Com o encerramento das termas e iminente falência da comunidade, tudo ganha um novo contorno quando Mari (Carmen Machi) a dona do bordel local, ganha o El Gordo.
O realizador em colaboração com Oriol Capel, David S. Olivas e Antonio Sánchez recuperam a tradicional comédia espanhola naquela que é uma ligeira e bem disposta longa-metragem que, sem pretensões a mais, se assume como um simpático momento de descontracção cinematográfica. Num ritmo que faz adivinhar que tudo está prestes a ruir, Villaviciosa de al Lado começa por apresentar aquela que aparenta ser a tranquila e pacífica vida de uma vila interior, até ao momento em que o espectador conhece todos os não tão velhos ressentimentos que povoam as mentes daqueles que nela vivem. Numa comunidade que se crê sacro-santa e onde todos os valores e bons costumes são respeitados, aquilo que emerge é que, no final, todos se respeitam apenas por questões de aparência e não pela crença de que ali... todos são iguais. Nem o padre é moralista, nem todos os casamentos são fiéis ou tão pouco as prostitutas lá da vila são, afinal, bichos imorais e destruidoras de casamentos.
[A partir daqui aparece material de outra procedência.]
-- ==== Sys2Proof/Tests/Slice0.lean ====
section
/-! SUPPORT. Tests/Slice0.lean: for every statement a state and operands that meet its hypotheses, clause by clause, with what the
rules give for them; ill-formed commands that Instr.wf refuses. Expected results are those of the rules named in the statements. -/

set_option maxRecDepth 1000000
set_option Elab.async false
set_option linter.unusedVariables false
set_option exponentiation.threshold 1024

namespace Sys2Proof.Tests

open Sys2Proof Sys2Proof.Machine

/-- The state after a command. -/
def after (c : Instr) (s : State) : State := match exec c s with | .next t => t | _ => s

/-- A witness: the state built by `f` from the reset state meets the hypotheses `H`, and `Q` holds of it and the state after the
command. -/
abbrev Wt (c : Instr) (f : State → State) (H : State → Prop) (Q : State → State → Prop) : Prop :=
  H (f State.reset) ∧ Q (f State.reset) (after c (f State.reset))

/-- The hypotheses alone. -/
abbrev Wh (_c : Instr) (f : State → State) (H : State → Prop) (_Q : State → State → Prop) : Prop := H (f State.reset)


/-- Words in force and as they read, both put at a key. -/
def reg (k v : Nat) (s : State) : State := s.setReg k (BitVec.ofNat 32 v)

/-- A rail changed. -/
def rl (i : Nat) (f : Rail → Rail) (s : State) : State := s.modRail i f

/-- The part in operation. -/
def op (s : State) : State := { s with pwr := { s.pwr with phase := .run } }

/-- Nothing found at this boundary, no fault queued. -/
def noFlt (s : State) : State := { s with flt := { s.flt with found := [], queue := [] } }

/-- Both bank supplies good. -/
def vio (s : State) : State :=
  { s with banks := [(0, { vioOk := true, vio := 3300, powered := true }), (1, { vioOk := true, vio := 3300, powered := true })] }

/-- All rails but i are as they were. -/
def others (i : Nat) (s t : State) : Bool := (List.range 96).all fun j => j = i || t.rail j = s.rail j

/-- One fault more is queued, as FaultTaken says. -/
def taken (i k : Nat) (dir : Bool) (onset : Ts) (s t : State) : Bool :=
  match t.flt.queue.drop s.flt.queue.length with
  | [q] => t.flt.queue.take s.flt.queue.length = s.flt.queue && q.rail = i && q.kind = k && q.dir = dir && q.onset = onset &&
    q.det = s.clk.frame && q.mult = 1 && (match s.flt.ff with
      | some c => t.flt.ff = some c
      | none => (t.flt.ff.map fun c => c.f) = some q)
  | _ => false

/-- A program changed. -/
def pg (n : Nat) (f : Prog → Prog) (s : State) : State := { s with seq := { s.seq with progs := tset {} s.seq.progs n (f (s.prog n)) } }

/-- An entry of the on-table. -/
def ont (n v : Nat) (s : State) : State := { s with seq := { s.seq with onTable := tset 0 s.seq.onTable n v } }

/-- An entry of the off-table. -/
def oft (n v : Nat) (s : State) : State := { s with off := { s.off with table := tset 0 s.off.table n v } }

/-- The off-sequencer changed. -/
def offw (f : Off → Off) (s : State) : State := { s with off := f s.off }

/-- The power, the pair, the fault policy, the host interface, the sequencer, the flash, the firmware changed. -/
def pw (f : Pwr → Pwr) (s : State) : State := { s with pwr := f s.pwr }
def pr (f : Pair → Pair) (s : State) : State := { s with pair := f s.pair }
def fl (f : Flt → Flt) (s : State) : State := { s with flt := f s.flt }
def hs (f : Hst → Hst) (s : State) : State := { s with hst := f s.hst }
def sq (f : Seq → Seq) (s : State) : State := { s with seq := f s.seq }
def nvw (f : Nv → Nv) (s : State) : State := { s with nv := f s.nv }
def fww (f : Fw → Fw) (s : State) : State := { s with fw := f s.fw }
def rc (f : Recd → Recd) (s : State) : State := { s with recd := f s.recd }
def eg (e : Nat) (f : Eng → Eng) (s : State) : State := { s with engs := tset {} s.engs e (f (s.eng e)) }

/-- No stack. -/
def solo : State → State := reg 0x4008 0

/-- A reset of the part, as ResetOf says, rail by rail. -/
def resetOf (cause : Nat) (s t : State) : Bool :=
  t.pwr.phase = .reset && t.pwr.nextCause = cause && t.clk.frame = s.clk.frame && t.bar0 = State.reset.bar0 &&
    t.cfg = State.reset.cfg && (List.range 96).all fun i => (t.rail i).st = .unused && !(t.rail i).en && (!twf {} s.rails || (t.rail i).cnt = (s.rail i).cnt)

/-- A stage changed; no stage fault found. -/
def sgw (st : Nat) (f : Stg → Stg) (s : State) : State := s.modStg st f
def noStg (s : State) : State := each [0, 1, 2, 3] (fun st => sgw st fun x => { x with found := none, hicFound := false }) s

/-- All stages but st are as they were. -/
def oStg (st : Nat) (s t : State) : Bool := (List.range 4).all fun j => j = st || t.stg j = s.stg j

/-- Engine e runs and has not run a task in this frame, which is frame n. -/
def eng (e n : Nat) (s : State) : State :=
  op (eg e (fun x => { x with halted := false, ran := 0, used := 0 })
    { s with clk := { s.clk with frame := BitVec.ofNat 48 n }, pwr := { s.pwr with domains := 0xFFF } })

/-- Tasks of engine e that have run in the frame, as a mask. -/
def did (e m : Nat) (s : State) : State := eg e (fun x => { x with ran := m }) s

/-- The ledger's latched balances. -/
def lat (a b c : Nat) (s : State) : State := { s with drt := { s.drt with latched := some (a, b, c) } }

/-- No program, stage, margin or rail asks for power. -/
def noAsk (s : State) : State :=
  { s with
    rails := [], seq := { s.seq with progs := [], starts := [], margins := [], resumeSet := [] }
    stgs := s.stgs.map fun p => (p.1, { p.2 with retry := none })
    pair := { s.pair with role := 0, quiet := false }, recd := { s.recd with buf := [], flush := false }
    jrn := { s.jrn with waiting := [] }, nv := { s.nv with jobs := [], sweep := false, intent := none }
    fw := { s.fw with sess := none }, cnv := { s.cnv with calState := 0 } }

/-- A descriptor is the next of ring r. -/
def bell (r : Nat) (d : Desc) (s : State) : State :=
  { s with hst := { s.hst with rr := r, live := [], decided := [] } }.modRing r fun x =>
    { x with halt := false, own := 3, fetched := [(s.clk.frame, d)] }

/-- A converter core, slice or urgent slot changed. -/
def co (c : Nat) (f : ACore → ACore) (s : State) : State := s.modCore c f

/-- A host command has its entry, as Entered says; it is over, as Ended says; it waits, as Waiting says. -/
def entered (op r : Nat) (d : Desc) (s t : State) : Bool :=
  t.jrn.head = s.nextSeq && (t.jEntry s.nextSeq).any fun e => e.opcode = op && e.ring = r && e.src = 0 && e.tag = d.tag &&
    e.status = stPending && e.frame = s.clk.frame
def ended (op r : Nat) (d : Desc) (st res : Nat) (s t : State) : Bool :=
  entered op r d s t && t.liveOf s.nextSeq = none && t.hst.ready.any fun c => c.seq = s.nextSeq && c.opcode = op && c.ring = r &&
    c.tag = d.tag && c.status = st && c.result = res && c.final && c.frame = s.clk.frame + 1 && c.readyAt = s.clk.frame + 2
def waits (op r : Nat) (d : Desc) (w : Wait) (s t : State) : Bool :=
  entered op r d s t && (t.liveOf s.nextSeq).any fun l => l.wait = w && l.ring = r && l.d.tag = d.tag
Como diz a "Mari" de Machi a seu tempo... "un pueblo no muere de viejo... muere de enfermo".
Os momentos mais interessantes de uma história que é banal, regular e em boa medida esperada pois afinal, vive de um elevado conjunto de lugares comuns, acabam por ser aqueles que se constituem como as maiores concentrações de humor - aquilo que em doses bem contadas -, nomeadamente aqueles (breves) em que o espectador é levado até ao interior da "casa de meninas" - brilhante o segmento de introdução à sexologia - e também às inúmeras desventuras de um conjunto de habitantes que se deixam levar pela agonia de uma sobrevivência que parece ter os seus dias contados.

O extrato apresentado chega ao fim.